/-- A command carried out. One that the line has collected from its bytes is in progress since its frame was taken, and one
that comes as a whole frame is taken here and leaves the line in HUNT (R189, R190; notes/assumptions/22.md). -/
def takeCommand (i : Instr) (code : Nat) (f : Controller → Controller) (c : Controller) : Controller :=
  if c.inTransit.contains i then f (arrive i { c with service := { c.service with inProgress := some code } })
  else frameTaken code f (toHunt c)

/-- A check of R190: where it fails, the command is answered with its status and does nothing. -/
def check (ok : Bool) (code : Nat) (status : Status) (f : Controller → Controller) (c : Controller) : Controller :=
  if ok then f c else respond code status [] c

/-- The station is commissioned: it holds a good commissioning block's values (R161). -/
def isCommissioned (c : Controller) : Bool := c.params.isSome

/-! ### IDENTIFY and STATUS (R191, R193) -/

/-- A role's code, 0 for none (R191). -/
def roleCode (c : Controller) : Nat :=
  match c.params with
  | none => 0
  | some p => match p.role with
    | .ordinary => 1
    | .agent => 2

/-- The body of IDENTIFY's response (R191). -/
def identifyBody (c : Controller) : List Byte :=
  bytesOf 4 (ownKit c) ++ bytesOf 1 (roleCode c) ++ bytesOf 1 (if isCommissioned c then 1 else 0)
    ++ bytesOf 1 (timeCode c.clock.timeState) ++ bytesOf 1 1

/-- A capture's three bytes: its kind and address (R193). That the address bytes of an empty capture are 0 is the model's choice
(notes/assumptions/43.md). -/
def captureBytes (k : Option Capture) : List Byte :=
  match k with
  | none => bytesOf 3 0
  | some k => bytesOf 1 (match k.kind with
      | .single => 1
      | .double => 2) ++ bytesOf 2 k.address

/-- The number of entries of a table (R193). -/
def occupied {α : Type} (l : List (Option α)) : Nat := (l.filter Option.isSome).length

/-- The number of LOCAL entries of the voucher table (R193). -/
def localCount (c : Controller) : Nat :=
  (c.store.vouchers.filter (fun e => match e with
    | none => false
    | some e => e.isLocal)).length

/-- The number of own entries of the receipt table (R193). -/
def ownCount (c : Controller) : Nat :=
  (c.store.receipts.filter (fun e => match e with
    | none => false
    | some e => e.own)).length

/-- The 45 bytes of STATUS (R193). -/
def statusBody (c : Controller) : List Byte :=
  bytesOf 1 (stateCode c.account.state) ++ bytesOf 1 (timeCode c.clock.timeState) ++ bytesOf 2 c.clock.day
    ++ bytesOf 3 c.clock.second ++ bytesOf 3 c.account.live.energy ++ bytesOf 4 c.account.live.timeCredit
    ++ bytesOf 1 c.account.live.lifeline ++ bytesOf 4 c.account.live.lifetime
    ++ bytesOf 2 (conditionField c.account.conditions) ++ bytesOf 2 c.account.live.bypass
    ++ bytesOf 1 c.check.store.corrected ++ bytesOf 1 c.check.store.uncorrected
    ++ bytesOf 1 c.check.account.corrected ++ bytesOf 1 c.check.account.uncorrected ++ bytesOf 2 c.radio.discards
    ++ captureBytes c.check.store.capture ++ captureBytes c.check.account.capture ++ bytesOf 2 c.exchange.tally
    ++ bytesOf 1 (occupied c.store.vouchers) ++ bytesOf 1 (localCount c) ++ bytesOf 1 (occupied c.store.receipts)
    ++ bytesOf 1 (ownCount c) ++ bytesOf 1 c.store.retired.length ++ bytesOf 1 c.account.pendingOwn.length
    ++ bytesOf 2 c.store.log.length

/-- Both captures emptied (R177, R193). -/
def emptyCaptures (c : Controller) : Controller :=
  { c with check := { c.check with
      store := { c.check.store with capture := none }, account := { c.check.account with capture := none } } }

/-- STATUS carried out (R176, R193): the account and both tables, whose entries' marks it counts, are read (R172). An error
found by these reads is captured before the captures are returned, the one of R177's two ways that the model chooses
(notes/assumptions/36.md). -/
def doStatus (c : Controller) : Controller :=
  if accountReads c then
    let c := readTables (readAccount c)
    emptyCaptures (respond 4 .ok (statusBody c) c)
  else respond 4 .refused [] (readAccount c)

/-! ### SET-TIME and ARM-FAULT (R90, R91, R179, R197) -/

/-- SET-TIME at an ORDINARY or UNCOMMISSIONED station (R91). -/
def setOrdinary (day second : Nat) (c : Controller) : Controller :=
  match c.clock.timeState with
  | .set => respond 3 .wrongState [] c
  | .unset => respond 3 .ok [] (setsTime false day second .set c)
  | .provisional =>
    if timeCount c.clock.day c.clock.second ≤ timeCount day second then
      respond 3 .ok [] (setsTime false day second .set c)
    else respond 3 .refused [] c

/-- SET-TIME carried out (R90, R91, R197). -/
def doSetTime (day second : Nat) (c : Controller) : Controller :=
  if isAgent c then respond 3 .ok [] (setsTime true day second .set c) else setOrdinary day second c

/-- The fault an ARM-FAULT body names, if its values lie in range (R179, R191). -/
def readFault (b : List Byte) : Option ArmedFault :=
  let count := fieldAt b 1 1
  let bit := fieldAt b 2 1
  if 1 ≤ count ∧ count ≤ 2 ∧ bit ≤ 38 then
    match fieldAt b 0 1 with
    | 1 => some ⟨.store, count, bit⟩
    | 2 => some ⟨.account, count, bit⟩
    | _ => none
  else none

/-- ARM-FAULT carried out (R179). -/
def doArmFault (b : List Byte) (c : Controller) : Controller :=
  match readFault b with
  | none => respond 7 .badParam [] c
  | some a => respond 7 .ok [] { c with check := { c.check with armed := some a } }

/-! ### INJECT and COLLECT (R195, R196) -/

/-- A foreign voucher injected (R117, R195): the state after and its mark. -/
def injectForeign (v : Voucher) (c : Controller) : Controller × Bool :=
  let c := readForEntry c
  (enterVoucher v c, match entryAnswer c v with
    | .taken => true
    | .alreadyHeld => true
    | .retired => false
    | .noRoom => false)

/-- One voucher of an INJECT handed over (R195): the state after and its mark. An own voucher that stands twice in one
INJECT, its first copy in flight and the list full of lower serials, is marked taken once: R28 answers the second
NOT-TAKEN, and the model's choice is to follow it (notes/assumptions/33.md). -/
def injectOne (i : VoucherItem) (c : Controller) : Controller × Bool :=
  match voucherOfItem { i with hop := 0 } with
  | none => (c, false)
  | some v => if v.target = ownKit c then (deliver v none c, deliveryTaken v c) else injectForeign v c

/-- The vouchers of an INJECT handed over one at a time, in body order, with their marks (R195). -/
def injectAll : List VoucherItem → Controller → Controller × List Bool
  | [], c => (c, [])
  | i :: rest, c =>
    let r := injectOne i c
    let all := injectAll rest r.1
    (all.1, r.2 :: all.2)

/-- INJECT carried out (R195). -/
def doInject (b : List Byte) (c : Controller) : Controller :=
  let n := fieldAt b 0 1
  let r := injectAll ((pieces (b.drop 1) 16 n).map readVoucherItem) c
  respond 5 .ok (bytesOf 1 n ++ r.2.map (fun m => if m then 1#8 else 0#8)) r.1

/-- One part of COLLECT's response (R196). -/
def collectPart (part parts : Nat) (rs : List Receipt) : List Byte :=
  bytesOf 1 part ++ bytesOf 1 parts ++ bytesOf 1 rs.length ++ rs.flatMap (fun r => receiptItemBytes (itemOfReceipt r))

/-- The receipts that leave the log, and the log after them (R111). -/
def collectFrom (c : Controller) : List Receipt × Controller :=
  let c := readLog c
  (c.store.log.take 8, { c with store := { c.store with log := c.store.log.drop 8 } })

/-- COLLECT carried out: the receipts removed, the own receipts moved, one or two parts returned (R110, R111, R196). -/
def doCollect (c : Controller) : Controller :=
  let r := collectFrom c
  let c := if r.1.isEmpty then r.2 else moveOwn r.2
  if r.1.length ≤ 6 then respond 6 .ok (collectPart 1 1 r.1) c
  else respond 6 .ok (collectPart 2 2 (r.1.drop 6)) (respondPart 6 .ok (collectPart 1 2 (r.1.take 6)) false c)

/-! ### COMMISSION, RESTART and DECOMMISSION (R170, R194, R197, R198) -/

/-- The commissioning procedure's first steps: WRITE-SAFE sampled, the pages erased, the block begun (R170). -/
def beginCommission (p : Params) (c : Controller) : Controller :=
  if c.power.writeSafe then
    { c with journal := { Journal.started (List.replicate 16 .erased) .torn with
        writeState := .writing, commissioning := some (p, .block .first) } }
  else { c with journal := { c.journal with commissioning := some (p, .ended false) } }

/-- COMMISSION's values judged and handed to the Journal (R192, R194). -/
def doCommission (b : List Byte) (c : Controller) : Controller :=
  match readParams b with
  | none => respond 2 .badParam [] c
  | some p => beginCommission p c

/-- The commissioning procedure has ended: COMMISSION is answered (R194). -/
def takeCommissioned (c : Controller) : Controller :=
  match c.journal.commissioning with
  | some (_, .ended done) =>
    let c := { c with journal := { c.journal with commissioning := none } }
    if c.service.inProgress = some 2 then respond 2 (if done then .ok else .refused) [] c else c
  | _ => c

/-- DECOMMISSION's code compared (R12, R198). -/
def doDecommission (code : Nat) (c : Controller) : Controller :=
  match c.params with
  | none => respond 9 .wrongState [] c
  | some p => if decommissionCode p = code then decommissionBegins c else respond 9 .refused [] c

/-- The erasure under way, and not waiting, is complete (R171, R198), at either level of WRITE-SAFE: the model's choice
(notes/assumptions/49.md). -/
def takeErased (c : Controller) : Controller :=
  if c.journal.writeState = .erasing ∧ c.journal.erasureWaits = false then
    let c := decommissionEffect c
    if c.service.inProgress = some 9 then respond 9 .ok [] c else c
  else c

/-! ### Receive states and sending (R189, R190, R197) -/

/-- A byte on the line (R189): 7Eh in HUNT begins a frame; in FRAME it is collected, and the frame is discarded, or taken:
answered BUSY, or a command in progress that is on its way to be handled (R190). -/
def takeHuntByte (b : Byte) (c : Controller) : Controller :=
  match c.service.line with
  | .hunt => if b = serviceStart then { c with service := { c.service with line := .frame, frame := [] } } else c
  | .frame =>
    match judgeRequest (c.service.frame ++ [b]) with
    | .collecting => { c with service := { c.service with frame := c.service.frame ++ [b] } }
    | .discarded => toHunt c
    | .taken code body => frameTaken code.toNat (emit (commandOf code body)) (toHunt c)

/-- What follows the last byte of a final response: the command is no longer in progress, and RESTART's MAIN START is on
its way (R190, R197). -/
def finalSent (r : Response) (c : Controller) : Controller :=
  if r.final then
    let c := { c with service := { c.service with inProgress := none } }
    if r.code = 8 ∧ r.status = .ok then emit .mainStart c else c
  else c

/-- The first response formed has been sent (R190). -/
def takeSent (c : Controller) : Controller :=
  match c.service.responses with
  | [] => c
  | r :: rest => finalSent r { c with service := { c.service with responses := rest } }

/-! ### The commands -/

/-- UNKNOWN_COMMAND (R190): BAD-FORM. -/
def execUnknownCommand (code : Byte) (body : List Byte) (s : State) : Host.Outcome State Fault Refusal :=
  onMain (takeCommand (.unknownCommand code body) code.toNat (respond code.toNat .badForm [])) s

/-- IDENTIFY (R191). -/
def execIdentify (body : List Byte) (s : State) : Host.Outcome State Fault Refusal :=
  onMain (takeCommand (.identify body) 1 (check body.isEmpty 1 .badForm (fun c => respond 1 .ok (identifyBody c) c))) s

/-- COMMISSION (R190, R192, R194). -/
def execCommission (body : List Byte) (s : State) : Host.Outcome State Fault Refusal :=
  onMain (takeCommand (.commission body) 2 (check (decide (body.length = 38)) 2 .badForm (fun c =>
    check (!isCommissioned c) 2 .wrongState (doCommission body) c))) s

※ ※ ※

▶ The task
Set down precisely the lines above between the line holding "def identifyBody (c" and the line holding "bytesOf 1 1", inclusive, and nothing beyond them.

▶ Worked solution
def identifyBody (c : Controller) : List Byte :=
  bytesOf 4 (ownKit c) ++ bytesOf 1 (roleCode c) ++ bytesOf 1 (if isCommissioned c then 1 else 0)
    ++ bytesOf 1 (timeCode c.clock.timeState) ++ bytesOf 1 1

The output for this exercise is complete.